>>>>>
/-! `onBus` -/

@[simp] theorem onBus_pending (v : Nat) (s : State) : (onBus v s).pending = s.pending := rfl
@[simp] theorem onBus_tick (v : Nat) (s : State) : (onBus v s).tick = s.tick := rfl
@[simp] theorem onBus_cclk (v : Nat) (s : State) : (onBus v s).cclk = s.cclk := rfl
@[simp] theorem onBus_free (v : Nat) (s : State) : (onBus v s).free = s.free := rfl
@[simp] theorem onBus_regs (v : Nat) (s : State) : (onBus v s).regs = s.regs := rfl
@[simp] theorem onBus_rc (v : Nat) (s : State) : (onBus v s).rc = s.rc := rfl
@[simp] theorem onBus_rc64 (v : Nat) (s : State) : (onBus v s).rc64 = s.rc64 := rfl
@[simp] theorem onBus_latch (v : Nat) (s : State) : (onBus v s).latch = s.latch := rfl
@[simp] theorem onBus_held (v : Nat) (s : State) : (onBus v s).held = s.held := rfl
@[simp] theorem onBus_lanes (v : Nat) (s : State) : (onBus v s).lanes = s.lanes := rfl
@[simp] theorem onBus_ports (v : Nat) (s : State) : (onBus v s).ports = s.ports := rfl
@[simp] theorem onBus_core (v : Nat) (s : State) : (onBus v s).core = s.core := rfl
@[simp] theorem onBus_page (v : Nat) (s : State) : (onBus v s).page = s.page := rfl
@[simp] theorem onBus_abacus (v : Nat) (s : State) : (onBus v s).abacus = s.abacus := rfl
@[simp] theorem onBus_prot (v : Nat) (s : State) : (onBus v s).prot = s.prot := rfl
@[simp] theorem onBus_pm (v : Nat) (s : State) : (onBus v s).pm = s.pm := rfl
@[simp] theorem onBus_timing (v : Nat) (s : State) : (onBus v s).timing = s.timing := rfl
@[simp] theorem onBus_eng (v : Nat) (s : State) : (onBus v s).eng = s.eng := rfl
@[simp] theorem onBus_bank (v : Nat) (s : State) : (onBus v s).bank = s.bank := rfl
@[simp] theorem onBus_mtest (v : Nat) (s : State) : (onBus v s).mtest = s.mtest := rfl
@[simp] theorem onBus_perf (v : Nat) (s : State) : (onBus v s).perf = s.perf := rfl
@[simp] theorem onBus_sec (v : Nat) (s : State) : (onBus v s).sec = s.sec := rfl
@[simp] theorem onBus_mgmt (v : Nat) (s : State) : (onBus v s).mgmt = s.mgmt := rfl
@[simp] theorem onBus_sens (v : Nat) (s : State) : (onBus v s).sens = s.sens := rfl
@[simp] theorem onBus_smb (v : Nat) (s : State) : (onBus v s).smb = s.smb := rfl
@[simp] theorem onBus_jtag (v : Nat) (s : State) : (onBus v s).jtag = s.jtag := rfl
@[simp] theorem onBus_otp (v : Nat) (s : State) : (onBus v s).otp = s.otp := rfl
@[simp] theorem onBus_image (v : Nat) (s : State) : (onBus v s).image = s.image := rfl
@[simp] theorem onBus_jnl (v : Nat) (s : State) : (onBus v s).jnl = s.jnl := rfl
@[simp] theorem onBus_copy (v : Nat) (s : State) : (onBus v s).copy = s.copy := rfl
@[simp] theorem onBus_ssw (v : Nat) (s : State) : (onBus v s).ssw = s.ssw := rfl
@[simp] theorem onBus_pwr (v : Nat) (s : State) : (onBus v s).pwr = s.pwr := rfl
@[simp] theorem onBus_frames (v : Nat) (s : State) : (onBus v s).frames = s.frames := rfl
@[simp] theorem onBus_log (v : Nat) (s : State) : (onBus v s).log = s.log := rfl
@[simp] theorem onBus_hif_ready (v : Nat) (s : State) : (onBus v s).hif.ready = s.hif.ready := rfl
@[simp] theorem onBus_hif_link (v : Nat) (s : State) : (onBus v s).hif.link = s.hif.link := rfl
@[simp] theorem onBus_hif_speed (v : Nat) (s : State) : (onBus v s).hif.speed = s.hif.speed := rfl
@[simp] theorem onBus_hif_width (v : Nat) (s : State) : (onBus v s).hif.width = s.hif.width := rfl
@[simp] theorem onBus_hif_flit (v : Nat) (s : State) : (onBus v s).hif.flit = s.hif.flit := rfl
@[simp] theorem onBus_hif_vfs (v : Nat) (s : State) : (onBus v s).hif.vfs = s.hif.vfs := rfl
@[simp] theorem onBus_hif_mps (v : Nat) (s : State) : (onBus v s).hif.mps = s.hif.mps := rfl
@[simp] theorem onBus_hif_mrrs (v : Nat) (s : State) : (onBus v s).hif.mrrs = s.hif.mrrs := rfl
@[simp] theorem onBus_hif_queues (v : Nat) (s : State) : (onBus v s).hif.queues = s.hif.queues := rfl
@[simp] theorem onBus_hif_rings (v : Nat) (s : State) : (onBus v s).hif.rings = s.hif.rings := rfl
@[simp] theorem onBus_hif_seqs (v : Nat) (s : State) : (onBus v s).hif.seqs = s.hif.seqs := rfl
@[simp] theorem onBus_hif_turn (v : Nat) (s : State) : (onBus v s).hif.turn = s.hif.turn := rfl
@[simp] theorem onBus_hif_vfTable (v : Nat) (s : State) : (onBus v s).hif.vfTable = s.hif.vfTable := rfl
@[simp] theorem onBus_hif_sent (v : Nat) (s : State) : (onBus v s).hif.sent = s.hif.sent := rfl
@[simp] theorem onBus_hif_pba (v : Nat) (s : State) : (onBus v s).hif.pba = s.hif.pba := rfl
@[simp] theorem onBus_hif_hostMem (v : Nat) (s : State) : (onBus v s).hif.hostMem = s.hif.hostMem := rfl
@[simp] theorem onBus_hif_timingOut (v : Nat) (s : State) : (onBus v s).hif.timingOut = s.hif.timingOut := rfl

/-! `setRef` -/

@[simp] theorem setRef_pending (n : Nat) (r : Ref) (s : State) : (setRef n r s).pending = s.pending := rfl
@[simp] theorem setRef_tick (n : Nat) (r : Ref) (s : State) : (setRef n r s).tick = s.tick := rfl
@[simp] theorem setRef_cclk (n : Nat) (r : Ref) (s : State) : (setRef n r s).cclk = s.cclk := rfl
@[simp] theorem setRef_free (n : Nat) (r : Ref) (s : State) : (setRef n r s).free = s.free := rfl
@[simp] theorem setRef_regs (n : Nat) (r : Ref) (s : State) : (setRef n r s).regs = s.regs := rfl
@[simp] theorem setRef_rc (n : Nat) (r : Ref) (s : State) : (setRef n r s).rc = s.rc := rfl
@[simp] theorem setRef_rc64 (n : Nat) (r : Ref) (s : State) : (setRef n r s).rc64 = s.rc64 := rfl
@[simp] theorem setRef_latch (n : Nat) (r : Ref) (s : State) : (setRef n r s).latch = s.latch := rfl
@[simp] theorem setRef_held (n : Nat) (r : Ref) (s : State) : (setRef n r s).held = s.held := rfl
@[simp] theorem setRef_lanes (n : Nat) (r : Ref) (s : State) : (setRef n r s).lanes = s.lanes := rfl
@[simp] theorem setRef_ports (n : Nat) (r : Ref) (s : State) : (setRef n r s).ports = s.ports := rfl
@[simp] theorem setRef_core (n : Nat) (r : Ref) (s : State) : (setRef n r s).core = s.core := rfl
@[simp] theorem setRef_page (n : Nat) (r : Ref) (s : State) : (setRef n r s).page = s.page := rfl
@[simp] theorem setRef_abacus (n : Nat) (r : Ref) (s : State) : (setRef n r s).abacus = s.abacus := rfl
@[simp] theorem setRef_prot (n : Nat) (r : Ref) (s : State) : (setRef n r s).prot = s.prot := rfl
@[simp] theorem setRef_pm (n : Nat) (r : Ref) (s : State) : (setRef n r s).pm = s.pm := rfl
@[simp] theorem setRef_eng (n : Nat) (r : Ref) (s : State) : (setRef n r s).eng = s.eng := rfl
@[simp] theorem setRef_bank (n : Nat) (r : Ref) (s : State) : (setRef n r s).bank = s.bank := rfl
@[simp] theorem setRef_mtest (n : Nat) (r : Ref) (s : State) : (setRef n r s).mtest = s.mtest := rfl
@[simp] theorem setRef_perf (n : Nat) (r : Ref) (s : State) : (setRef n r s).perf = s.perf := rfl
@[simp] theorem setRef_hif (n : Nat) (r : Ref) (s : State) : (setRef n r s).hif = s.hif := rfl
@[simp] theorem setRef_sec (n : Nat) (r : Ref) (s : State) : (setRef n r s).sec = s.sec := rfl
@[simp] theorem setRef_mgmt (n : Nat) (r : Ref) (s : State) : (setRef n r s).mgmt = s.mgmt := rfl
@[simp] theorem setRef_sens (n : Nat) (r : Ref) (s : State) : (setRef n r s).sens = s.sens := rfl
@[simp] theorem setRef_smb (n : Nat) (r : Ref) (s : State) : (setRef n r s).smb = s.smb := rfl
@[simp] theorem setRef_jtag (n : Nat) (r : Ref) (s : State) : (setRef n r s).jtag = s.jtag := rfl
@[simp] theorem setRef_otp (n : Nat) (r : Ref) (s : State) : (setRef n r s).otp = s.otp := rfl
@[simp] theorem setRef_image (n : Nat) (r : Ref) (s : State) : (setRef n r s).image = s.image := rfl
@[simp] theorem setRef_jnl (n : Nat) (r : Ref) (s : State) : (setRef n r s).jnl = s.jnl := rfl
@[simp] theorem setRef_copy (n : Nat) (r : Ref) (s : State) : (setRef n r s).copy = s.copy := rfl
@[simp] theorem setRef_ssw (n : Nat) (r : Ref) (s : State) : (setRef n r s).ssw = s.ssw := rfl
@[simp] theorem setRef_pwr (n : Nat) (r : Ref) (s : State) : (setRef n r s).pwr = s.pwr := rfl
@[simp] theorem setRef_frames (n : Nat) (r : Ref) (s : State) : (setRef n r s).frames = s.frames := rfl
@[simp] theorem setRef_log (n : Nat) (r : Ref) (s : State) : (setRef n r s).log = s.log := rfl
<<<<<
◆ Problem to work on:
Your answer should be the lines above from the one containing "s.hif.timingOut := rfl" through the one containing "r s).eng = s.eng := rfl", copied exactly and with both ends kept.

◆ Response to this exercise:
@[simp] theorem onBus_hif_timingOut (v : Nat) (s : State) : (onBus v s).hif.timingOut = s.hif.timingOut := rfl

/-! `setRef` -/

@[simp] theorem setRef_pending (n : Nat) (r : Ref) (s : State) : (setRef n r s).pending = s.pending := rfl
@[simp] theorem setRef_tick (n : Nat) (r : Ref) (s : State) : (setRef n r s).tick = s.tick := rfl
@[simp] theorem setRef_cclk (n : Nat) (r : Ref) (s : State) : (setRef n r s).cclk = s.cclk := rfl
@[simp] theorem setRef_free (n : Nat) (r : Ref) (s : State) : (setRef n r s).free = s.free := rfl
@[simp] theorem setRef_regs (n : Nat) (r : Ref) (s : State) : (setRef n r s).regs = s.regs := rfl
@[simp] theorem setRef_rc (n : Nat) (r : Ref) (s : State) : (setRef n r s).rc = s.rc := rfl
@[simp] theorem setRef_rc64 (n : Nat) (r : Ref) (s : State) : (setRef n r s).rc64 = s.rc64 := rfl
@[simp] theorem setRef_latch (n : Nat) (r : Ref) (s : State) : (setRef n r s).latch = s.latch := rfl
@[simp] theorem setRef_held (n : Nat) (r : Ref) (s : State) : (setRef n r s).held = s.held := rfl
@[simp] theorem setRef_lanes (n : Nat) (r : Ref) (s : State) : (setRef n r s).lanes = s.lanes := rfl
@[simp] theorem setRef_ports (n : Nat) (r : Ref) (s : State) : (setRef n r s).ports = s.ports := rfl
@[simp] theorem setRef_core (n : Nat) (r : Ref) (s : State) : (setRef n r s).core = s.core := rfl
@[simp] theorem setRef_page (n : Nat) (r : Ref) (s : State) : (setRef n r s).page = s.page := rfl
@[simp] theorem setRef_abacus (n : Nat) (r : Ref) (s : State) : (setRef n r s).abacus = s.abacus := rfl
@[simp] theorem setRef_prot (n : Nat) (r : Ref) (s : State) : (setRef n r s).prot = s.prot := rfl
@[simp] theorem setRef_pm (n : Nat) (r : Ref) (s : State) : (setRef n r s).pm = s.pm := rfl
@[simp] theorem setRef_eng (n : Nat) (r : Ref) (s : State) : (setRef n r s).eng = s.eng := rfl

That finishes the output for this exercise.